Surf Bored
Warning: This review discusses the plot and reveals the fate of some characters.
One of the year’s most ungratifying curios is this tepid piece of real world sourced inspirationarama, which stands out for being anaemically directed by not one but two wrongheaded helmsman; Curtis Hanson, whose signature can be read in the swimwear catalogue casting, twee characterisation and choice cuts from his middling indie guitar band collection, and Michael Apted, whom one imagines directed the ocean.
Working out where Hanson ends and Apted begins is one of the few strategies an audience may employ to stay interested in what’s otherwise a lethargically paced, underpowered affair, that’s sole point of curiosity is a conspicuous lurching of tone at key moments, that speaks to either the intervention of one director in the work of another, or a demonstrable lack of storytelling nous.
What, for example, are we to make of Gerard Butler’s wife suddenly and ultimately inconsequently, collapsing and dying from a stroke? Biographically accurate perhaps but on film it’s a jolt that occurs mid-way through what we imagined was a straightforward, life imitating Karate Kid tale, of a fatherless boy getting guidance and life lessons from Butler’s grizzled surrogate. If the story pivoted on the death that’s one thing, but 5 minutes later the A-story has resumed and very much as before, leaving an audience who’d grown to like Abigail Spencer’s soft but reassuring supporting character wondering whether she’d rejected one director’s advances mid-shoot, or was sacrificed in a desperate attempt to generate drama in an otherwise moribund second act.
If her surprise death is difficult to reconcile with the rest of this anaesthetising melodrama, the news, delivered using an end title card, that the lead character perished from drowning just a few short years after his depicted triumph, leaves you somewhat morose, which in an inspirational drama is exactly the effect the filmmakers aim for.
What’s curious is the manner in which Curtis Buzzkill and Michael Aphid choose to break the news to the audience they’ve conditioned to believe in this boy’s future for two long hours. Convention holds that biopics that portray the life and death of their subject get the death out of the way first, in order to avoid ending on a low note. This makes sense because one doesn’t want to have a Chasing Mavericks moment, in which you’ve followed the struggle, seen the protagonist leap over obstacles and face down adversity, only to perish in the final 10 seconds. Of course it’s easier to foreground this moment when your subject’s well known, but nevertheless, beginning at the end and cutting back to the life and achievements is usually best practice.

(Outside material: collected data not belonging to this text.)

/-- R140, R141: MOV_reg appends the word of ORR_reg with the zero register, LSL and 0; MOV_sp the word of ADD_imm with immediate 0 (their
`shift`, `amount`, `imm` and `sh` fields are ignored, R23). R61, R143 to R146: the wide moves, whose lane index is the lane shift over 16 and
has its high bit unset with `sf = 0`. -/
def Obligations.MovesAppendTheirWord : Prop :=
  ∀ (s : State) (o : Operands) (sf : BitVec 1) (hw : BitVec 2) (imm16 : BitVec 16) (rm rn rd : RegField),
    accepts s → isFieldOr 1 o.sf sf → isField o.rd rd →
      (isField o.rm rm →
        exec (.movReg o) s
          = .next (afterOk s (sf ++ 0b01#2 ++ 0b01010#5 ++ 0b00#2 ++ 0#1 ++ rm ++ 0#6 ++ 0b11111#5 ++ rd) false))
      ∧ (isField o.rn rn →
        exec (.movSp o) s = .next (afterOk s (sf ++ 0#1 ++ 0#1 ++ 0b100010#6 ++ 0#1 ++ 0#12 ++ rn ++ rd) false))
      ∧ (o.hwShift.getD 0 = 16 * (hw.toNat : Int) → (sf = 0 → hw.toNat < 2) → isField o.imm imm16 →
        exec (.movz o) s = .next (afterOk s (sf ++ 0b10#2 ++ 0b100101#6 ++ hw ++ imm16 ++ rd) false)
        ∧ exec (.movn o) s = .next (afterOk s (sf ++ 0b00#2 ++ 0b100101#6 ++ hw ++ imm16 ++ rd) false)
        ∧ exec (.movk o) s = .next (afterOk s (sf ++ 0b11#2 ++ 0b100101#6 ++ hw ++ imm16 ++ rd) false))

/-- R73, R155 to R159: the multiply forms; MUL and MNEG fix the addend register to 31. -/
def Obligations.MultipliesAppendTheirWord : Prop :=
  ∀ (s : State) (o : Operands) (sf : BitVec 1) (rm ra rn rd : RegField),
    accepts s → isFieldOr 1 o.sf sf → isField o.rm rm → isField o.rn rn → isField o.rd rd →
      (isField o.ra ra →
        exec (.madd o) s = .next (afterOk s (sf ++ 0b00#2 ++ 0b11011#5 ++ 0b000#3 ++ rm ++ 0#1 ++ ra ++ rn ++ rd) false)
        ∧ exec (.msub o) s = .next (afterOk s (sf ++ 0b00#2 ++ 0b11011#5 ++ 0b000#3 ++ rm ++ 1#1 ++ ra ++ rn ++ rd) false))
      ∧ exec (.mul o) s = .next (afterOk s (sf ++ 0b00#2 ++ 0b11011#5 ++ 0b000#3 ++ rm ++ 0#1 ++ 0b11111#5 ++ rn ++ rd) false)
      ∧ exec (.mneg o) s = .next (afterOk s (sf ++ 0b00#2 ++ 0b11011#5 ++ 0b000#3 ++ rm ++ 1#1 ++ 0b11111#5 ++ rn ++ rd) false)

/-- R55, R74 to R77, R166 to R169: B and B_cond for every offset of their signed ranges, B_cond for each of the 14 names with its code; RET,
register 30 where none is given; NOP, which ignores every operand. -/
def Obligations.BranchesAppendTheirWord : Prop :=
  ∀ (s : State) (o : Operands), accepts s →
    (∀ imm26 : BitVec 26, o.offset = some imm26.toInt →
      exec (.b o) s = .next (afterOk s (0#1 ++ 0b00101#5 ++ imm26) false))
    ∧ (∀ (name : String) (code : BitVec 4) (imm19 : BitVec 19),
      (name, code) ∈ condCodes → o.cond = some name → o.offset = some imm19.toInt →
        exec (.bCond o) s = .next (afterOk s (0b0101010#7 ++ 0#1 ++ imm19 ++ 0#1 ++ code) false))
    ∧ (∀ rn : RegField, isFieldOr 30 o.rn rn →
      exec (.ret o) s = .next (afterOk s (0b1101011#7 ++ 0b0010#4 ++ 0b11111#5 ++ 0b000000#6 ++ rn ++ 0b00000#5) false))
    ∧ exec (.nop o) s = .next (afterOk s 0xD503201F#32 false)

/-- R59, R78, R79, R181 to R184: the floating-point register forms, type D where none is given. -/
def Obligations.FloatingPointAppendsItsWord : Prop :=
  ∀ (s : State) (o : Operands) (ftype : BitVec 2) (rm rn rd : RegField),
    accepts s → (o.ftype.getD "D", ftype) ∈ ftypeCodes → isField o.rn rn → isField o.rd rd →
      (isField o.rm rm →
        exec (.fadd o) s = .next (afterOk s (0b00011110#8 ++ ftype ++ 1#1 ++ rm ++ 0b0010#4 ++ 0b10#2 ++ rn ++ rd) false)
        ∧ exec (.fmul o) s = .next (afterOk s (0b00011110#8 ++ ftype ++ 1#1 ++ rm ++ 0b0000#4 ++ 0b10#2 ++ rn ++ rd) false))
      ∧ exec (.fneg o) s = .next (afterOk s (0b00011110#8 ++ ftype ++ 1#1 ++ 0b000010#6 ++ 0b10000#5 ++ rn ++ rd) false)
      ∧ exec (.fmovReg o) s = .next (afterOk s (0b00011110#8 ++ ftype ++ 1#1 ++ 0b000000#6 ++ 0b10000#5 ++ rn ++ rd) false)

Hanson does begin at the end, it’s true, Jay Moriarity submerged on what we later discover to be his final dive, but withholding the fact of his death until the last moment adds a long faced coda to a final act that had teased a promising future. He conquers the surf! He beats the bully! He gets the girl! He makes Gerard proud! He…drowns leaving his soulmate desolate and his new surrogate Dad heartbroken? And to think I had my hands open, ready to clap.

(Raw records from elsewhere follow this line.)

theorem shift_of_legalShift_arith {o : Operands} (h : legalShift arithShifts o = true) :
    ∃ shift, (o.shift.getD "LSL", shift) ∈ arithShiftCodes ∧ shift.toNat = shiftCode (shiftOf o) := by
  unfold legalShift at h
  unfold shiftOf
  cases hs : o.shift with
  | none => exact ⟨0, by decide, rfl⟩
  | some n =>
    rw [hs] at h
    have hn : n = "LSL" ∨ n = "LSR" ∨ n = "ASR" := by simpa [arithShifts] using h
    rcases hn with rfl | rfl | rfl
    · exact ⟨0, by decide, rfl⟩
    · exact ⟨1, by decide, rfl⟩
    · exact ⟨2, by decide, rfl⟩

theorem shift_of_legalShift_logical {o : Operands} (h : legalShift logicalShifts o = true) :
    ∃ shift, (o.shift.getD "LSL", shift) ∈ logicalShiftCodes ∧ shift.toNat = shiftCode (shiftOf o) := by
  unfold legalShift at h
  unfold shiftOf
  cases hs : o.shift with
  | none => exact ⟨0, by decide, rfl⟩
  | some n =>
    rw [hs] at h
    have hn : n = "LSL" ∨ n = "LSR" ∨ n = "ASR" ∨ n = "ROR" := by simpa [logicalShifts] using h
    rcases hn with rfl | rfl | rfl | rfl
    · exact ⟨0, by decide, rfl⟩
    · exact ⟨1, by decide, rfl⟩
    · exact ⟨2, by decide, rfl⟩
    · exact ⟨3, by decide, rfl⟩

theorem amount_of_legalAmount {o : Operands} {sf : BitVec 1} (hsf : isFieldOr 1 o.sf sf) (h : legalAmount o = true) :
    ∃ amount : BitVec 6, isFieldOr 0 o.amount amount ∧ (sf = 0 → amount.toNat < 32) := by
  unfold legalAmount at h
  obtain ⟨amount, ha⟩ := fieldOr_of_legalIntOpt (n := 6) (dflt := 0) h (by split <;> decide)
  refine ⟨amount, ha, fun h0 => ?_⟩
  have hle := legalIntOpt_toNat_le (dflt := 0) h (by split <;> decide)
  have ha' : o.amount.getD 0 = (amount.toNat : Int) := ha
  rw [if_pos ((is32_iff hsf).mpr h0), ha', Int.toNat_natCast] at hle
  omega

/-- The fields of the shift operands, with the code the encoder puts. -/
theorem fields_of_legalShifted_arith {o : Operands} (h : legalShifted arithShifts o = true) :
    ∃ sf shift amount, isFieldOr 1 o.sf sf ∧ isShift arithShiftCodes o sf shift amount ∧ shift.toNat = shiftCode (shiftOf o) := by
  simp only [legalShifted, Bool.and_eq_true] at h
  obtain ⟨⟨hsf, hshift⟩, hamount⟩ := h
  obtain ⟨sf, hsf⟩ := field_of_legalSf hsf
  obtain ⟨shift, hname, hcode⟩ := shift_of_legalShift_arith hshift
  obtain ⟨amount, ha, h32⟩ := amount_of_legalAmount hsf hamount
  exact ⟨sf, shift, amount, hsf, ⟨hname, ha, h32⟩, hcode⟩

theorem fields_of_legalShifted_logical {o : Operands} (h : legalShifted logicalShifts o = true) :
    ∃ sf shift amount, isFieldOr 1 o.sf sf ∧ isShift logicalShiftCodes o sf shift amount ∧ shift.toNat = shiftCode (shiftOf o) := by
  simp only [legalShifted, Bool.and_eq_true] at h
  obtain ⟨⟨hsf, hshift⟩, hamount⟩ := h
  obtain ⟨sf, hsf⟩ := field_of_legalSf hsf
  obtain ⟨shift, hname, hcode⟩ := shift_of_legalShift_logical hshift
  obtain ⟨amount, ha, h32⟩ := amount_of_legalAmount hsf hamount
  exact ⟨sf, shift, amount, hsf, ⟨hname, ha, h32⟩, hcode⟩

/-- R67, R100. -/
theorem fields_of_legalAddSubImm {o : Operands} (h : legalAddSubImm o = true) :
    ∃ (sf sh : BitVec 1) (imm12 : BitVec 12), isFieldOr 1 o.sf sf ∧ isFieldOr 0 o.sh sh ∧ isField o.imm imm12 := by
  simp only [legalAddSubImm, Bool.and_eq_true] at h
  obtain ⟨⟨hsf, hsh⟩, himm⟩ := h
  obtain ⟨sf, hsf⟩ := field_of_legalSf hsf
  obtain ⟨sh, hsh⟩ := fieldOr_of_legalIntOpt (n := 1) (dflt := 0) hsh (by decide)
  obtain ⟨imm12, himm⟩ := field_of_legalInt (n := 12) himm (by decide)
  exact ⟨sf, sh, imm12, hsf, hsh, himm⟩

/-- R69, R110. -/
theorem fields_of_legalCarry {o : Operands} (h : legalCarry o = true) :
    ∃ (sf : BitVec 1) (rm rn rd : RegField), isFieldOr 1 o.sf sf ∧ (o.shift = none ∨ o.shift = some "LSL")
      ∧ (o.amount = none ∨ o.amount = some 0) ∧ isField o.rm rm ∧ isField o.rn rn ∧ isField o.rd rd := by
  simp only [legalCarry, Bool.and_eq_true, Bool.or_eq_true, Option.isNone_iff_eq_none, decide_eq_true_eq] at h
  obtain ⟨⟨⟨⟨⟨hsf, hd⟩, hn⟩, hm⟩, hshift⟩, hamount⟩ := h
  obtain ⟨sf, hsf⟩ := field_of_legalSf hsf
  obtain ⟨rd, hd⟩ := field_of_legalReg hd
  obtain ⟨rn, hn⟩ := field_of_legalReg hn
  obtain ⟨rm, hm⟩ := field_of_legalReg hm
  exact ⟨sf, rm, rn, rd, hsf, hshift, hamount, hm, hn, hd⟩

/-- R70, R120: the immediate as a 64-bit value, and its mask as R128 gives it. -/
theorem fields_of_legalLogImm {o : Operands} (h : legalLogImm o = true) :
    ∃ (sf : BitVec 1) (imm : DWord), isFieldOr 1 o.sf sf ∧ isField o.imm imm ∧ (sf = 0 → imm.toNat < 2 ^ 32)
      ∧ maskOfOperands o = if sf = 1 then imm else imm.extractLsb' 0 32 ++ imm.extractLsb' 0 32 := by
  simp only [legalLogImm, Bool.and_eq_true] at h
  obtain ⟨hlegal, himm⟩ := h
  obtain ⟨sf, hsf⟩ := field_of_legalSf hlegal
  obtain ⟨imm, hfield⟩ := field_of_legalInt (n := 64) himm (by split <;> decide)
  refine ⟨sf, imm, hsf, hfield, fun h0 => ?_, ?_⟩
  · have hle := legalInt_toNat_le (dflt := 0) himm
    rw [if_pos ((is32_iff hsf).mpr h0), hfield, Option.getD_some, Int.toNat_natCast] at hle
    omega
  · rw [← maskOf_eq_maskOfOperands hlegal, toNat_of_isFieldOr hsf, immOf_of_isField hfield, maskOf_field]

/-- R61, R72, R143. -/
theorem fields_of_legalMoveWide {o : Operands} (h : legalMoveWide o = true) :
    ∃ (sf : BitVec 1) (hw : BitVec 2) (imm16 : BitVec 16) (rd : RegField), isFieldOr 1 o.sf sf
      ∧ o.hwShift.getD 0 = 16 * (hw.toNat : Int) ∧ (sf = 0 → hw.toNat < 2) ∧ isField o.imm imm16 ∧ isField o.rd rd := by
  simp only [legalMoveWide, Bool.and_eq_true] at h
  obtain ⟨⟨⟨hsf, hd⟩, himm⟩, hlane⟩ := h
  obtain ⟨sf, hsf⟩ := field_of_legalSf hsf
  obtain ⟨rd, hd⟩ := field_of_legalReg hd
  obtain ⟨imm16, himm⟩ := field_of_legalInt (n := 16) himm (by decide)
  have hlane : o.hwShift.getD 0 = 0 ∨ o.hwShift.getD 0 = 16
      ∨ sf ≠ 0 ∧ (o.hwShift.getD 0 = 32 ∨ o.hwShift.getD 0 = 48) := by
    unfold legalLane at hlane
    have h32 := is32_iff hsf
    cases hv : o.hwShift with
    | none => exact .inl rfl
    | some v =>
      rw [hv, decide_eq_true_eq] at hlane
      split at hlane
      · have : v = 0 ∨ v = 16 := by simpa using hlane
        exact this.imp_right .inl
      · have : v = 0 ∨ v = 16 ∨ v = 32 ∨ v = 48 := by simpa using hlane
        exact this.imp_right (Or.imp_right fun hv => ⟨fun h0 => ‹¬ _› (h32.mpr h0), hv⟩)
  rcases hlane with h | h | ⟨hne, h | h⟩
  · exact ⟨sf, 0, imm16, rd, hsf, h, fun _ => by decide, himm, hd⟩
  · exact ⟨sf, 1, imm16, rd, hsf, h, fun _ => by decide, himm, hd⟩
  · exact ⟨sf, 2, imm16, rd, hsf, h, fun h0 => absurd h0 hne, himm, hd⟩
  · exact ⟨sf, 3, imm16, rd, hsf, h, fun h0 => absurd h0 hne, himm, hd⟩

Hanson and Apted may argue, with some justification, that this is a story about seizing the day, not least because there’s little time to ride those rare monster waves, but it completes a pattern of bad decisions that suggests this was simply the last of many mistakes made in conception and execution. The case in point: the decision to cast Jonny Weston as surfer Jay. When the film begins we’re stuck with a bedimpled half-pint, Cooper Timberline, playing a younger version of the character. Our hearts sink as we imagine a long act in the company of this earnest sprite but then, in the movie’s sole moment of sanity, the filmmakers cut to the older version, just as they should. Unfortunately Weston, lifeless, dead eyed and adorned with curly blonde hair, looks like a Bond villain’s attempt at cloning a perfect human; one half of a mating pair for the new master race. The boy whose job it is to inspire and move us resembles a mannequin in a wig. Elizabeth Shue’s alcoholic mother is initially promising but is seen little thereafter; another botched chance at injecting a little drama into proceedings. Tensions between Jay and his lifelong nemesis, a bat wielding, perma-angry local, amount to a war of sanitised words in a pizza parlour in which a bell is swept off a counter. Jay’s best friend gets involved in drug dealing but the sub-plot goes nowhere. A public reading from Jay’s private journal is his only tangible setback in 2 hours.
All of which is a pity because this man against the elements drama had potential. Evidence of it lies in the wave photography; serious surf that’s audaciously filmed and conveys something of the passion and energy so conspicuously absent from dry land. Standing on the beach and watching this spectacle is star Gerard Butler, who can chalk up another dud in what’s thus far being a pretty dreadful year for the actor. When your best turn of 2013 is gurning as a spectator at the Wimbledon final it’s time to sit down and have a serious conversation with your agent. Any of Gerard’s friends reading this may wish to go one further and stage an intervention.